Exercise
The response must contain each line of the material that holds "errs".

Exercise data
-- ==== Sys2Proof/Machine/Generator.lean ====
section
/-!
DEFINITION. The generator class (R62-R99): a context's next word and the meanings of the class's 28 words, emission with its validation and provenance, blocks and
their handles, start descriptors, and the events that end a context's wait, drain its queue and reclaim its blocks.
-/

namespace Sys2Proof.Machine

open Host (Outcome)

/-! ### The acting context -/

/-- What a meaning of a generator word begins with: the context whose turn it is, its team and the core's clock. -/
def State.withCtx (s : State) (k : CtxRef → Team → Nat → State) : Outcome State Fault Refusal :=
  match s.cur with
  | .ctx c => match s.team? c.core c.ctx with
    | some t => .next (k c t (s.core c.core).clock)
    | none => .fault .noAgent
  | _ => .fault .noAgent

/-- A g-register: g0 reads zero (R62). -/
def GenCtx.reg (x : GenCtx) (r : BitVec 6) : DWord := if r = 0#6 then 0#64 else x.g.get r.toNat 0#64
/-- A g-register written: a write to g0 is discarded (R62). -/
def GenCtx.setReg (x : GenCtx) (r : BitVec 6) (v : DWord) : GenCtx := if r = 0#6 then x else { x with g := x.g.set r.toNat v }
def Team.greg (t : Team) (r : BitVec 6) : DWord := t.gen.reg r
def Team.setGreg (t : Team) (r : BitVec 6) (v : DWord) : Team := { t with gen := t.gen.setReg r v }

/-- The raw immediate of a generator word under kind 2, else 0. -/
def genImm (f : GenFields) : BitVec 20 :=
  match f.ext with
  | .imm x => x
  | _ => 0#20

/-- gA + off, the address of a generator access. -/
def Team.genAddr (t : Team) (f : GenFields) : DWord := t.greg f.a + (genImm f).signExtend 64

/-- The instruction completes a number of clocks after its issue, and the program counter moves on (R66). -/
def State.genNextWord (s : State) (c : CtxRef) (at_ : Nat) (u : Team → Team) : State :=
  s.modTeam c.core c.ctx fun t => (u t).genStep at_

/-! ### GALU, GMOVI and GRDSR (R68, R69, R71) -/

/-- Whether an operation of GALU takes its immediate as signed (R68). -/
def galuSigned (op : Nat) : Bool := [0, 1, 8, 10, 12, 13].contains op

/-- The second operand of GALU (R35, R68). -/
def Team.galuB (t : Team) (f : GenFields) : DWord :=
  let sg := galuSigned f.sub.toNat
  match f.ext with
  | .imm x => if sg then x.signExtend 64 else x.setWidth 64
  | .shifted x => if sg then (x ++ 0#12).signExtend 64 else (x ++ 0#12).setWidth 64
  | _ => t.greg f.b

/-- The result of GALU (R68). -/
def galuValue (op : Nat) (a b : DWord) : DWord :=
  let n := b.toNat % 64
  match op with
  | 0 => a + b
  | 1 => a - b
  | 2 => a &&& b
  | 3 => a ||| b
  | 4 => a ^^^ b
  | 5 => a <<< n
  | 6 => a >>> n
  | 7 => a.sshiftRight n
  | 8 => a * b
  | 9 => BitVec.ofNat 64 (a.toNat * b.toNat / 2 ^ 64)
  | 10 => if a.slt b then 1#64 else 0#64
  | 11 => if a.ult b then 1#64 else 0#64
  | 12 => if b.slt a then b else a
  | 13 => if a.slt b then b else a
  | 14 => if b.ult a then b else a
  | _ => if a.ult b then b else a

/-- GALU (R68). -/
def execGalu (f : GenFields) (s : State) : Outcome State Fault Refusal :=
  s.withCtx fun c t clock =>
    s.genNextWord c (clock + 1) fun x => x.setGreg f.d (galuValue f.sub.toNat (t.greg f.a) (t.galuB f))

/-- A chunk of a register replaced (R69). -/
def gmoviValue (chunk : Nat) (old : DWord) (x : BitVec 20) : DWord :=
  match chunk with
  | 0 => setField old 0 20 x.toNat
  | 1 => setField old 20 20 x.toNat
  | 2 => setField old 40 20 x.toNat
  | _ => setField old 60 4 x.toNat

/-- GMOVI (R69). -/
def execGmovi (f : GenFields) (s : State) : Outcome State Fault Refusal :=
  s.withCtx fun c t clock =>
    s.genNextWord c (clock + 1) fun x => x.setGreg f.d (gmoviValue f.sub.toNat (t.greg f.d) (genImm f))

/-- The extents of a launch's grid (R63): [21:0] x, [42:22] y, [63:43] z. -/
def Desc.gridX (d : Desc) : Nat := (d.grid.extractLsb' 0 22).toNat
def Desc.gridY (d : Desc) : Nat := (d.grid.extractLsb' 22 21).toNat
def Desc.gridZ (d : Desc) : Nat := (d.grid.extractLsb' 43 21).toNat
/-- The number of teams of the grid. -/
def Desc.teams (d : Desc) : Nat := d.gridX * d.gridY * d.gridZ

/-- The special registers that every agent of a team reads alike (R59, R71, R128). -/
def State.teamSr (s : State) (core : Nat) (t : Team) (n : Nat) : DWord :=
  let w (x : Nat) : DWord := BitVec.ofNat 64 (x % 2 ^ 32)
  match n with
  | 0x05 => w core
  | 0x06 => w (sliceOf core)
  | 0x07 => w t.part
  | 0x08 => w t.x
  | 0x09 => w t.y
  | 0x0A => w t.z
  | 0x0B => w t.desc.teams
  | 0x0C => w t.clrank
  | 0x0D => w ((t.cluster.map (·.2)).getD 1)
  | 0x0E => w t.rank
  | 0x0F => w t.nranks
  | 0x12 => w (boolNat t.preq)
  | 0x13 => (s.slice (sliceOf core)).cyc
  | 0x14 => w t.desc.world
  | _ => 0#64

/-- GRDSR (R71). -/
def execGrdsr (f : GenFields) (s : State) : Outcome State Fault Refusal :=
  s.withCtx fun c t clock =>
    let v := if f.sub = 0x11#8 then (withMode 0#32 t.gen.sup).setWidth 64 else s.teamSr c.core t f.sub.toNat
    s.genNextWord c (clock + 1) fun x => x.setGreg f.d v

/-! ### Transfers (R70) -/

/-- The condition of GBR (R70). -/
def gbrTaken (cc : Nat) (a b : DWord) : Bool :=
  match cc with
  | 0 => a == b
  | 1 => a != b
  | 2 => a.slt b
  | 3 => !a.slt b
  | 4 => a.ult b
  | _ => !a.ult b

/-- The word index of a relative target. -/
def Team.genRel (t : Team) (f : GenFields) : Int :=
  match f.ext with
  | .rel x => (t.gen.pc : Int) + x.toInt
  | _ => t.gen.pc

/-- A transfer to a word index: the context's own write comes first; an index at or beyond GEN_WORDS is then a bad generator memory
access, at the transfer, and any other is where the program counter goes. -/
def State.genJump (s : State) (c : CtxRef) (t : Team) (i : Instr) (target : Int) (clock : Nat) (u : Team → Team) : State :=
  let s := s.modTeam c.core c.ctx u
  if target < 0 ∨ (t.hdr.genWords : Int) ≤ target then
    s.badGenAccess c i (t.desc.image + BitVec.ofNat 64 t.hdr.genOff + BitVec.ofInt 64 (12 * target)) 0
  else s.modTeam c.core c.ctx fun x => x.genTo target.toNat (clock + 2)

/-- GBR (R70). -/
def execGbr (f : GenFields) (s : State) : Outcome State Fault Refusal :=
  s.withCtx fun c t clock =>
    if gbrTaken f.sub.toNat (t.greg f.a) (t.greg f.b) then s.genJump c t (.gbr f) (t.genRel f) clock id
    else s.genNextWord c (clock + 1) id

/-- GJMP to a label (R70). -/
def execGjmp (f : GenFields) (s : State) : Outcome State Fault Refusal :=
  s.withCtx fun c t clock => s.genJump c t (.gjmp f) (t.genRel f) clock id

/-- GJMP to the index in a register (R70). -/
def execGjmpReg (f : GenFields) (s : State) : Outcome State Fault Refusal :=
  s.withCtx fun c t clock => s.genJump c t (.gjmpReg f) (t.greg f.a).toNat clock id

/-- GCALL to a label (R70). -/
def execGcall (f : GenFields) (s : State) : Outcome State Fault Refusal :=
  s.withCtx fun c t clock =>
    s.genJump c t (.gcall f) (t.genRel f) clock fun x => x.setGreg f.d (BitVec.ofNat 64 (t.gen.pc + 1))

/-- GCALL to the index in a register, which is read before the link is written (R29, R70). -/
def execGcallReg (f : GenFields) (s : State) : Outcome State Fault Refusal :=
  s.withCtx fun c t clock =>
    s.genJump c t (.gcallReg f) (t.greg f.a).toNat clock fun x => x.setGreg f.d (BitVec.ofNat 64 (t.gen.pc + 1))

/-- GRET (R70). -/
def execGret (f : GenFields) (s : State) : Outcome State Fault Refusal :=
  s.withCtx fun c t clock => s.genJump c t (.gret f) (t.greg f.a).toNat clock id

/-! ### Memory (R72-R75) -/

/-- What the checks of a context's access give: a miss to wait for, a fault's cause, an error that ends the team with its record's cause
and address, or the physical address. -/
inductive GenAccess where
  | wait
  | bad (cause : Byte)
  | lost (cause : Byte) (pa : Nat)
  | ready (pa : Nat)
  deriving DecidableEq, Repr

/-- Whether a context's load or store of the default hint sends a request to its line's home: a load that the core's cache does not serve,
a store past the cache or to a launch word (R211, R253). -/
def State.genFar (s : State) (core : Nat) (va : DWord) (pa size : Nat) (write : Bool) : Bool :=
  if write then s.hint core 0 == 3 || (s.coreLaunch core pa size).isSome
  else loadFromHome (s.core core) (pa / 128) (s.hint core 0) (lineOffs va size)

/-- The checks of a context's access to size bytes (R72, R209, R214, R254, R363); launch says that the access may write a launch
word. -/
def State.genCheck (s : State) (c : CtxRef) (t : Team) (va : DWord) (size : Nat) (read write launch : Bool) : GenAccess × State :=
  if va.toNat % size ≠ 0 then (.bad 1#8, s)
  else match s.genXlate c t va read write with
    | (.bad _, s) => (.bad 1#8, s)
    | (.wait, s) => (.wait, s)
    | (.ok pa e, s) =>
      match (if write && !launch then s.coreLaunch c.core pa (min size 8) else none) with
      | some w => (.bad causeLaunchWord, s.refuseLaunch t.part w.1 pa)
      | none =>
        let way := s.way (sliceOf c.core) t.part pa
        let far := (read && write) || s.genFar c.core va pa size write
        if way = .refused ∨ (far ∧ way.errs) then (.lost 0x87#8 pa, s)
        else if (far ∧ way = .held) ∨ (¬ far ∧ s.l1Room c.core ≠ 0 ∧ s.l1Takes c.core (pa / 128) = false) then (.wait, s)
        else if (s.aliasCause t.part pa e).isSome then (.bad 1#8, s)
        else (.ready pa, s)

/-- The team of a context ends for an error that its access consumed; it waits for a place in the record buffer (R337, R406). -/
def State.genLost (s : State) (c : CtxRef) (t : Team) (cause : Byte) (pa clock : Nat) : State :=
  if !s.mayConsume c.core c.ctx then s.genHold c clock
  else (if cause = 0x87#8 then s.refuseAccess c.core 1 pa else s).consumeGen c t cause pa

/-- What a read of a context's code, templates or descriptors gives: the bytes, a page to wait for, the cause of a bad access, or an error
that ends the team. -/
inductive GenBytes where
  | ok (bs : List Byte)
  | wait
  | bad (c : Byte)
  | lost (cause : Byte) (pa : Nat)
  deriving DecidableEq, Repr

/-- The pieces of a byte range that lie in one line each. -/
def linePieces (va : DWord) (n : Nat) : List (DWord × Nat) :=
  (List.range (n / 128 + 2)).filterMap fun i =>
    let lo := max va.toNat ((va.toNat / 128 + i) * 128)
    let hi := min (va.toNat + n) ((va.toNat / 128 + i + 1) * 128)
    if lo < hi then some (BitVec.ofNat 64 lo, hi - lo) else none

/-- Bytes of one line through the core's generator cache, which a miss fills (R64, R66). -/
def State.genLine (s : State) (c : CtxRef) (t : Team) (va : DWord) (n : Nat) : GenBytes × State :=
  match s.genXlate c t va true false with
  | (.bad x, s) => (.bad x, s)
  | (.wait, s) => (.wait, s)
  | (.ok pa e, s) =>
    let way := s.way (sliceOf c.core) t.part pa
    if way = .refused then (.lost 0x87#8 pa, s)
    else match s.aliasCause t.part pa e with
      | some x => (.bad x, s)
      | none => match (s.core c.core).genCache.find (pa / 128) with
        | some l => (.ok (l.at pa n), s)
        | none =>
          if way.errs then (.lost 0x87#8 pa, s)
          else if way = .held then (.wait, s)
          else if (s.line t.part pa).poison then (.lost 0x81#8 pa, s)
          else (.ok (s.readMem t.part pa n), s.modCore c.core fun k => { k with genCache := s.fillLine t.part (pa / 128) (k.room genUnit) k.genCache })

/-- Bytes of several lines, in order. -/
def State.genLines (s : State) (c : CtxRef) (t : Team) : List (DWord × Nat) → GenBytes × State
  | [] => (.ok [], s)
  | p :: r => match s.genLine c t p.1 p.2 with
    | (.ok a, s) => match s.genLines c t r with
      | (.ok b, s) => (.ok (a ++ b), s)
      | x => x
    | x => x

/-- Bytes of a context's code, templates or data section at a virtual address (R64). -/
def State.genBytes (s : State) (c : CtxRef) (t : Team) (va : DWord) (n : Nat) : GenBytes × State := s.genLines c t (linePieces va n)

/-- A context's access, when its checks pass; a bad one is the level-G fault of its cause (R95). -/
def State.genAccess (s : State) (c : CtxRef) (t : Team) (i : Instr) (va : DWord) (size : Nat) (read write launch : Bool)
    (clock : Nat) (k : State → Nat → State) : State :=
  match s.genCheck c t va size read write launch with
  | (.wait, s) => match i with
    | .gacq _ => s.genHold c clock
    | _ => s.genBusy c clock
  | (.bad x, s) => s.takeFaultG c x (opSub i).1 (opSub i).2 va 0 none
  | (.lost x pa, s) => s.genLost c t x pa clock
  | (.ready pa, s) => k s pa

Result for this task
        if way = .refused ∨ (far ∧ way.errs) then (.lost 0x87#8 pa, s)
          if way.errs then (.lost 0x87#8 pa, s)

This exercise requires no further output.